JPH0435629Y2 - - Google Patents

Description

[Detailed Description of the Invention] [Industrial Application Field] The present invention relates to a seismic isolation device used for machine foundations and structure foundations such as buildings.

[Prior art and its problems]

As shown in FIG. 7, one such seismic isolation device uses a laminated rubber body 1 in which rubber and steel plates are alternately stacked. In the figure, 2 indicates a building, and this laminated rubber body 1 is arranged, for example, between a building 2 as one displacement body and a foundation 3 as the other displacement body, and the foundation 3 is connected to the building through the laminated rubber body 1. Support 2.

However, this laminated rubber body 1 has enough elasticity to support the weight of the building, etc. and absorb horizontal vibrations, and can withstand large horizontal displacements of the building, etc. with respect to the ground due to horizontal vibrations. However, the damping force is weak and large horizontal displacements occur, causing various inconveniences to buildings etc. due to large lateral swaying, so how to minimize horizontal displacements remained an issue.

The purpose of the present invention is to eliminate the disadvantages of the conventional example,
The object of the present invention is to provide a seismic isolation device with a simple structure that can damp horizontal vibrations in combination with the laminated rubber body.

[Means for solving problems]

In order to achieve the above object, the present invention arranges a laminated rubber body between the displacement bodies, supports one displacement body by the other displacement body, and has different poles facing each other between the displacement bodies.
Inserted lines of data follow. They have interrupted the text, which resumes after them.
-- ==== Sys2Proof/Machine/Operands.lean ====
section
/-! DEFINITION. Operand forms: the resource grant, the carillon's figures, page tables, partition memory, ring entries and
fences' fields (R86, R98, R106, R140 to R143, R154, R372). -/

namespace Sys2Proof.Machine

/-! ### The grant (R106) -/

/-- `n` fields of `w` bytes from an offset. -/
def fldList (p : List Byte) (off w n : Nat) : List Nat := (List.range n).map (fun i => fld p (off + i * w) w)

def parseGrant (p : List Byte) : Grant :=
  { tenantLabel := p.take 16, confidential := bit (fld p 16 1) 0, bindPort := fld p 17 1, bindVf := fld p 18 2
    domeMask := fld p 20 2, lanterns := fldList p 24 1 16, drumWays := fldList p 40 1 16, persistKib := fld p 56 4
    memGib := fld p 60 4, qps := fld p 64 4, cmdRings := fld p 68 4, cplRings := fld p 72 4, fences := fld p 76 4
    qpCache := fld p 80 2, linkKeys := fld p 82 2, preemptWaitUs := fld p 84 4, powerBudget := fld p 88 2
    memEntries := fld p 92 2, hostEntries := fldList p 94 2 2, netEntries := fldList p 98 2 8
    domeEntries := fldList p 114 2 16, bytes := p }

/-- Reserved bytes and bits of a grant are zero (R6, R106). -/
def grantReservedOk (p : List Byte) : Bool := fld p 16 1 < 2 && zeros p 22 2 && zeros p 90 2 && zeros p 146 14

/-- The second row of R107, with the range of R454. -/
def grantOk (g : Grant) : Bool :=
  g.bindPort ≤ 1 && 1 ≤ g.bindVf && g.bindVf ≤ 64 &&
  g.lanterns.all (· ≤ 8) && g.drumWays.all (· ≤ 64) &&
  g.persistKib % 64 == 0 && g.persistKib ≤ 2048 && 1 ≤ g.memGib &&
  64 ≤ g.qpCache && g.qpCache ≤ 1024 && g.qpCache % 64 == 0 && 1 ≤ g.linkKeys && g.linkKeys ≤ 256 &&
  (g.preemptWaitUs == 0 || (10 ≤ g.preemptWaitUs && g.preemptWaitUs ≤ 5000)) && g.powerBudget ≤ 112 &&
  g.memEntries ≤ 1024 && g.hostEntries.all (· ≤ 1024) && g.netEntries.all (· ≤ 1024) && g.domeEntries.all (· ≤ 1024) &&
  (List.range 16).all (fun d =>
    if bit g.domeMask d then nth g.lanterns d 0 != 0 && nth g.drumWays d 0 != 0
    else nth g.lanterns d 0 == 0 && nth g.drumWays d 0 == 0 && nth g.domeEntries d 0 == 0) &&
  g.persistKib ≤ g.drumWays.sum * 256

/-- Pre-empt-wait limit in force, in µs (R106). -/
def preemptWait (g : Grant) : Nat := if g.preemptWaitUs == 0 then 200 else g.preemptWaitUs

/-- Offsets that one chunk carries (R372). -/
def chunkBytes (g : Grant) : Nat := if g.confidential then 1040187392 else 1073741824

/-- MEM_USABLE (R108). -/
def memUsable (g : Grant) : Nat := g.memGib * chunkBytes g - 4194304

/-- The entries a definition requests by resource: 0 memory, 1 and 2 host ports, 3 to 10 network ports, 11 to 26 domes. -/
def requested (g : Grant) (res : Nat) : Nat :=
  if res == 0 then g.memEntries
  else if res < 3 then nth g.hostEntries (res - 1) 0
  else if res < 11 then nth g.netEntries (res - 3) 0
  else nth g.domeEntries (res - 11) 0

/-! ### Populations (R41, R56) -/

def ports (s : State) : Nat :=
  match s.pins.hbmPop.toNat with
  | 0 => 4
  | 1 => 6
  | 2 => 8
  | _ => 0

/-- Chunks of partition memory: all stacks less the block reserve (R14, R56). -/
def poolChunks (s : State) : Nat := ports s * s.boot.stackGib - 2

/-! ### The carillon table (R86, R87, R488) -/

def ownerOpen : Nat := 0x80
def ownerEmpty : Nat := 0xFF

/-- The owner byte of a resource in an entry. Resources 27 and 28 are the other direction of the host ports 1 and 2 name. -/
def CarEntry.owner (e : CarEntry) (res : Nat) : Nat :=
  if res == 0 then e.mem
  else if res < 3 then nth e.host (res - 1) ownerOpen
  else if res < 11 then nth e.net (res - 3) ownerOpen
  else if res < 27 then nth e.dome (res - 11) ownerOpen
  else nth e.host (res - 27) ownerOpen

/-- The owner of a resource in one entry of a table: the default table is `OPEN` everywhere, and an entry lost to TABLE_ECC
reads `EMPTY`. -/
def ownerAt (t : Table) (i res : Nat) : Nat :=
  if t.empties.contains i then ownerEmpty
  else match mfind t.chunks (i / 64) with
    | none => ownerOpen
    | some l => match l[i % 64]? with
      | none => ownerOpen
      | some e => e.owner res

/-- The entry indexes a slot owns for a resource. Only received chunks can hold a slot as owner. -/
def ownedAt (t : Table) (res slot : Nat) : List Nat :=
  t.chunks.flatMap (fun c => ((List.range 64).map (· + c.1 * 64)).filter (fun i => ownerAt t i res == slot))

def owned (t : Table) (res slot : Nat) : Nat := (ownedAt t res slot).length

/-- Entries of a resource that are `OPEN`. -/
def openCount (t : Table) (res : Nat) : Nat := ((List.range 1024).filter (fun i => ownerAt t i res == ownerOpen)).length

/-- Cyclic runs of consecutive owned entries (R98); a slot that owns every entry owns one run. -/
def runs (t : Table) (res slot : Nat) : Nat :=
  let l := ownedAt t res slot
  if l.length == 1024 then 1 else (l.filter (fun i => !l.contains ((i + 1023) % 1024))).length

/-- Partition slots that own a resource somewhere in the table. -/
def ownersOf (t : Table) (res : Nat) : Nat := ((List.range 64).filter (fun sl => 0 < owned t res sl)).length

/-- F of R98: the largest frame that a slot can send on a network port, with its overhead. -/
def largestFrame (d : Def) (port : Nat) : Nat :=
  if d.qps.any (fun q => q.2.state != .reset && fld q.2.conn 1 1 == port && fld q.2.conn 3 1 == 1) then 9258 else 4138

/-- The per-frame guarantee of R98 in bytes, or ns for a dome, for `n` owned entries, rounded down (R127). -/
def guarantee (s : State) (t : Table) (d : Def) (slot res : Nat) : Nat :=
  let n := owned t res slot
  if res == 0 then n * ports s * 256 * s.boot.pinRate * 128 * 80 / 1000
  else if res < 3 || 27 ≤ res then n * 16384 * 85 / 100
  else if res < 11 then n * 12800 - runs t res slot * largestFrame d (res - 3)
  else n * 128 - (if 1 < ownersOf t res then 6250 else 0)

/-- A table gives a slot at least the entries a definition requests, for every resource (R92, R112). -/
def tableGives (t : Table) (g : Grant) (slot : Nat) : Bool :=
  (List.range 27).all (fun res => requested g res ≤ owned t res slot)

/-! ### Partition memory (R369, R372 to R377) -/

/-- Memory bytes are charged in units of 64 (R98). -/
def charge64 (n : Nat) : Nat := (n + 63) / 64 * 64

/-- The first of the four sectors of an offset's line. -/
def lineSector (off : Nat) : Nat := off / 256 * 4

/-- A line is poisoned while any of its sectors carries the marker (R376). -/
def linePoisoned (d : Def) (off : Nat) : Bool :=
  (List.range 4).any (fun k => d.poison.contains (lineSector off + k))

/-- Whether any line of a range is poisoned. -/
def rangePoisoned (d : Def) (off n : Nat) : Bool :=
  d.poison.any (fun sec => off / 256 ≤ sec / 4 && sec / 4 ≤ (off + n - 1) / 256) && 0 < n

/-- The sectors a write covers whole: of whole lines only, where the definition is confidential (R369, R376). -/
def coveredSectors (g : Grant) (off n sec : Nat) : Bool :=
  if g.confidential then off ≤ sec / 4 * 256 && sec / 4 * 256 + 256 ≤ off + n
  else off ≤ sec * 64 && sec * 64 + 64 ≤ off + n

/-- A write to partition memory: the bytes, and the poison markers that it clears. -/
def Def.write (d : Def) (off : Nat) (bs : List Byte) : Def :=
  { d with mem := writeBytes d.mem off bs
           poison := d.poison.filter (fun sec => !coveredSectors d.grant off bs.length sec) }

/-- Marks a line poisoned: the marker in all four sectors (R374). -/
def Def.poisonLine (d : Def) (off : Nat) : Def :=
  { d with poison := (List.range 4).foldl (fun l k => insNat (lineSector off + k) l) d.poison }

/-! ### Block physical addresses (log 22) -/

/-- Where the free pool's chunks start: above the block reserve of 2 GiB. -/
def reserveBytes : Nat := 2147483648

/-- The block physical address of an offset of a definition: its chunk's place, and the byte in the chunk (R372). -/
def blockAddr (d : Def) (off : Nat) : Nat :=
  reserveBytes + nth d.chunks (off / chunkBytes d.grant) 0 * 1073741824 + off % chunkBytes d.grant

/-- The definition that owns a block address, with the offset where the address lies in its offset space. -/
def ownerAtBlock (s : State) (addr : Nat) : Option (Nat × Def × Option Nat) :=
  if addr < reserveBytes then none
  else
    let c := (addr - reserveBytes) / 1073741824
    let byte := (addr - reserveBytes) % 1073741824
    match s.defs.find? (fun p => p.2.chunks.contains c) with
    | none => none
    | some (id, d) =>
      let cb := chunkBytes d.grant
      some (id, d, if byte < cb then some (d.chunks.idxOf c * cb + byte) else none)

/-! ### Owners in the present carillon slot (R85, R87, R90, R99) -/

/-- The slot index in the frame (R73). -/
def slotIndex (s : State) : Nat := now s / 128 % 1024

/-- The owner byte of a resource in the present carillon slot. -/
def ownerNow (s : State) (res : Nat) : Nat := ownerAt s.car.live (slotIndex s) res

/-- The entry of the live table in force, where one was received. -/
def entryNow (s : State) : Option CarEntry := (mfind s.car.live.chunks (slotIndex s / 64)).bind (fun l => l[slotIndex s % 64]?)

/-- Ownership counts only for a definition that is `RESIDENT` or `RUNNING` and is granted the resource: a host port by its
binding, a dome by DOME_MASK (R90). -/
def ownershipHolds (d : Def) (res : Nat) : Bool :=
  (d.state == .resident || d.state == .running) &&
  (if res == 1 || res == 2 then d.grant.bindPort + 1 == res
    else if 11 ≤ res && res < 27 then bit d.grant.domeMask (res - 11) else true)

/-- A slot's owner may use the present carillon slot for a resource. -/
def ownsNow (s : State) (slot res : Nat) : Bool :=
  ownerNow s res == slot && (match inSlot s slot with | some (_, d) => ownershipHolds d res | none => false)

/-- The slot is being scrubbed from its slot (R123). -/
def slotScrubbing (s : State) (slot : Nat) : Bool :=
  match inSlot s slot with | some (_, d) => d.state == .scrubbing | none => false

/-- Capacity that the owner leaves unused is lent to BULK traffic of others: not where NOLEND is set for the resource, the
owner is confidential, or its memory slots carry its scrub (R90, R99, R123). -/
def lendsNow (s : State) (res : Nat) : Bool :=
  let o := ownerNow s res
  o < 64 &&
  !(match entryNow s with | some e => if res == 0 then e.noLendMem else e.noLendHost | none => false) &&
  !(match inSlot s o with | some (_, d) => d.grant.confidential || (res == 0 && d.state == .scrubbing) | none => false)

/-! ### Charges, and the pieces of a host transfer (R60, R98) -/

/-- Memory traffic of the walk for one page: its bytes read and written, with the tag sectors of a confidential grant (R381). -/
def pageTraffic (g : Grant) : Nat := if g.confidential then 135168 else 131072

/-- Charges a slot for a resource (R98). -/
def charge (slot res n : Nat) (s : State) : State :=
  setSlot s slot (fun x => { x with served := mput x.served res ((mfind x.served res).getD 0 + n) })

/-- The largest request of a port: a read of at most 512 B and Max_Read_Request_Size, a write of Max_Payload_Size (R60). -/
def hostLimit (port : Nat) (wr : Bool) : Nat :=
  max 1 (if wr then Config.maxPayload port else min 512 (Config.maxReadRequest port))

/-- A transfer cut into requests of at most `k` bytes. -/
def hostCuts (k : Nat) : Nat → Nat → List Nat
  | 0, _ => []
  | _, 0 => []
  | fuel + 1, n + 1 => min (n + 1) k :: hostCuts k fuel (n + 1 - k)

/-- The requests that a host transfer of `n` bytes goes out as, by their lengths (R60; log 68). -/
def hostPieces (port n : Nat) (wr : Bool) : List Nat := hostCuts (hostLimit port wr) n n

/-- What a host transfer of `n` bytes costs: the payload of each request and 16 B (R98). -/
def hostCost (port n : Nat) (wr : Bool) : Nat := ((hostPieces port n wr).map (· + 16)).sum

/-- Charges a slot for a host transfer, by direction. -/
def chargeHost (slot port n : Nat) (wr : Bool) (s : State) : State :=
  charge slot (if wr then 27 + port else 1 + port) (hostCost port n wr) s

/-- The same for a resident definition, on its bound port. -/
def chargeBound (d : Def) (n : Nat) (wr : Bool) (s : State) : State :=
  match d.slot with
  | some sl => chargeHost sl (portOf (boundFn d)) n wr s
  | none => s

/-- Bit index of an offset's page in a dirty bitmap (R129). -/
def dirtyBit (g : Grant) (off : Nat) : Nat := off / chunkBytes g * 16384 + off % chunkBytes g / 65536

/-- Sets the dirty bit of one page in the active bitmap, in host memory, as traffic of the slot on the bound port (R98, R130). -/
def markDirty (defId off : Nat) (s : State) : State :=
  match getDef s defId with
  | none => s
  | some d =>
    match d.dirty with
    | none => s
    | some l =>
      let i := dirtyBit d.grant off
      let a := (if l.onB then l.b else l.a).toNat + i / 8
      let fn := boundFn d
      let old := readByte (hostMem s fn) a
      setDef (chargeBound d 1 true (chargeBound d 1 false (hostWrite s fn a [old ||| BitVec.ofNat 8 (2 ^ (i % 8))]))) defId
        (fun d => { d with dirty := some { l with bits := insNat i l.bits } })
The main idea is to arrange the magnets vertically and to restrain the magnets from moving laterally relative to the displacement body, and to attach at least one magnet so that it can move vertically relative to the displacement body. It is something to do.

[Effect]

According to the present invention, in response to horizontal vibration, the two magnets of the device of the present invention slide and try to separate in the horizontal direction, but the mutual attractive force between the magnets acts effectively.
Frictional damping helps absorb and alleviate horizontal vibrations.
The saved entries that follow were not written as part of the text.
/-- The offset of the first body field of LANTERN_RUN that is out of range (R233). -/
def routineFault (e : List Byte) : Option Nat :=
  if fld e 16 8 % 64 != 0 then some 16
  else if fld e 24 8 % 64 != 0 then some 24
  else if fld e 32 2 < 4 || 16384 < fld e 32 2 || fld e 32 2 % 2 != 0 then some 32
  else if fld e 34 2 < 1 || 4096 < fld e 34 2 then some 34
  else if fld e 36 2 % 2 != 0 || fld e 32 2 ≤ fld e 36 2 then some 36
  else none

/-- The first body field that is out of range. -/
def rangeFault (e : List Byte) : Option Nat :=
  let aligned : Option Nat := if fld e 16 8 % 64 == 0 then none else some 16
  match eOp e with
  | 0x01 => none
  | 0x02 => none
  | 0x03 => none
  | 0x30 => aligned.orElse (fun _ => if 1 ≤ fld e 24 2 && fld e 24 2 ≤ 64 then none else some 24)
  | 0x48 => aligned.orElse (fun _ =>
      if 1 ≤ fld e 32 2 && (!bit (fld e 34 1) 0 || fld e 32 2 ≤ 64) then none else some 32)
  | 0x60 => routineFault e
  | _ => aligned

/-- FALLBACK of a compute entry (R181). -/
def fallFault (first : Bool) (e : List Byte) : Option Nat :=
  let v := fld e 40 8
  if isCompute (eOp e) && v != 0 && (!first || v % 32 != 0) then some 40 else none

/-- DETAIL of an entry that R145 refuses: the offset of its first offending byte. -/
def entryFault (s : State) (d : Def) (first : Bool) (e : List Byte) : Option Nat :=
  if !cmdOpOk (eOp e) then some 0
  else lowest [headFault (deadlineOf s e) e d.grant.fences, reservedFault e, rangeFault e, fallFault first e]

/-- Opcodes valid on a send queue (R141). -/
def sendOpOk (op : Nat) : Bool := 0x10 ≤ op && op ≤ 0x13

/-- Bits [63:48] of an 8-byte address field. -/
def highBytes (e : List Byte) (off : Nat) : Option Nat := firstNonzero e (off + 6) 2

/-- The offset of the first byte of a send entry's body that breaks R316. -/
def sendBodyFault (e : List Byte) : Option Nat :=
  let len := if 1 ≤ fld e 32 4 && fld e 32 4 ≤ 2 ^ 30 then none else some 32
  match eOp e with
  | 0x12 => lowest [if fld e 16 6 % 8 != 0 then some 16 else none, if 2 < fld e 22 1 then some 22 else none,
      firstNonzero e 23 1, if fld e 24 6 % 8 != 0 then some 24 else none, firstNonzero e 30 2,
      if fld e 22 1 != 1 then firstNonzero e 40 8 else none]
  | 0x13 => lowest [highBytes e 16, firstNonzero e 24 8, len, firstNonzero e 36 12]
  | _ => lowest [highBytes e 16, highBytes e 24, len, firstNonzero e 36 12]

/-- The same over the whole entry (R145). -/
def sendFault (s : State) (d : Def) (e : List Byte) : Option Nat :=
  if !sendOpOk (eOp e) then some 0 else lowest [headFault (deadlineOf s e) e d.grant.fences, sendBodyFault e]

/-! ### Abandoning a fence (R161) -/

/-- The fence that an entry waits on. -/
def waitsOn (e : List Byte) : Option Nat := if fMode (eWaitFence e) == 1 then some (fIndex (eWaitFence e)) else none

/-- The fence that the first entry not admitted of a command ring waits on: none where R145 refuses the entry, or R165 cancels
it. -/
def ringWaits (s : State) (d : Def) (r0 : CmdRing) : Option Nat :=
  let r := headJob r0
  let e := entryAt s (boundFn d) r.base r.log2 r.head
  if r.state == .active && r.head != r.tail && !r.cancelRest && (entryFault s d (!r.jobOpen) e).isNone then waitsOn e else none

/-- The same for the send queue of a QP. -/
def sendWaits (s : State) (d : Def) (q : Qp) : Option Nat :=
  match q.sq with
  | some sq =>
    let e := entryAt s (boundFn d) sq.base sq.log2 sq.head
    if sq.state == .active && sq.head != sq.tail && q.state == .ready && (sendFault s d e).isNone then waitsOn e else none
  | none => none

/-- The command rings and send queues whose first entry not admitted waits on a fence: ring handles. -/
def waiters (s : State) (defId i : Nat) : List Nat :=
  match getDef s defId with
  | none => []
  | some d =>
    ((d.rings.filter (fun r => ringWaits s d r.2 == some i)).map (fun r => hCmd r.1)) ++
    ((d.qps.filter (fun q => sendWaits s d q.2 == some i)).map (fun q => hSend q.1))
Note that with respect to displacement in the vertical direction, the action of the laminated rubber body is not affected because at least one of the displacement bodies does not restrain the magnet in the vertical direction.

〔Example〕

Hereinafter, embodiments of the present invention will be described in detail with reference to the drawings.

Fig. 1 is a vertical sectional front view showing the first embodiment of the seismic isolation device of the present invention, and Fig. 2 is a front view showing the same in use.In the figure, 2 is a building as one displacement body, 3 is the other As shown in FIG. 2, a laminated rubber body 1 is separately provided between these, and the foundation 3 supports the building 2 via the laminated rubber body 1.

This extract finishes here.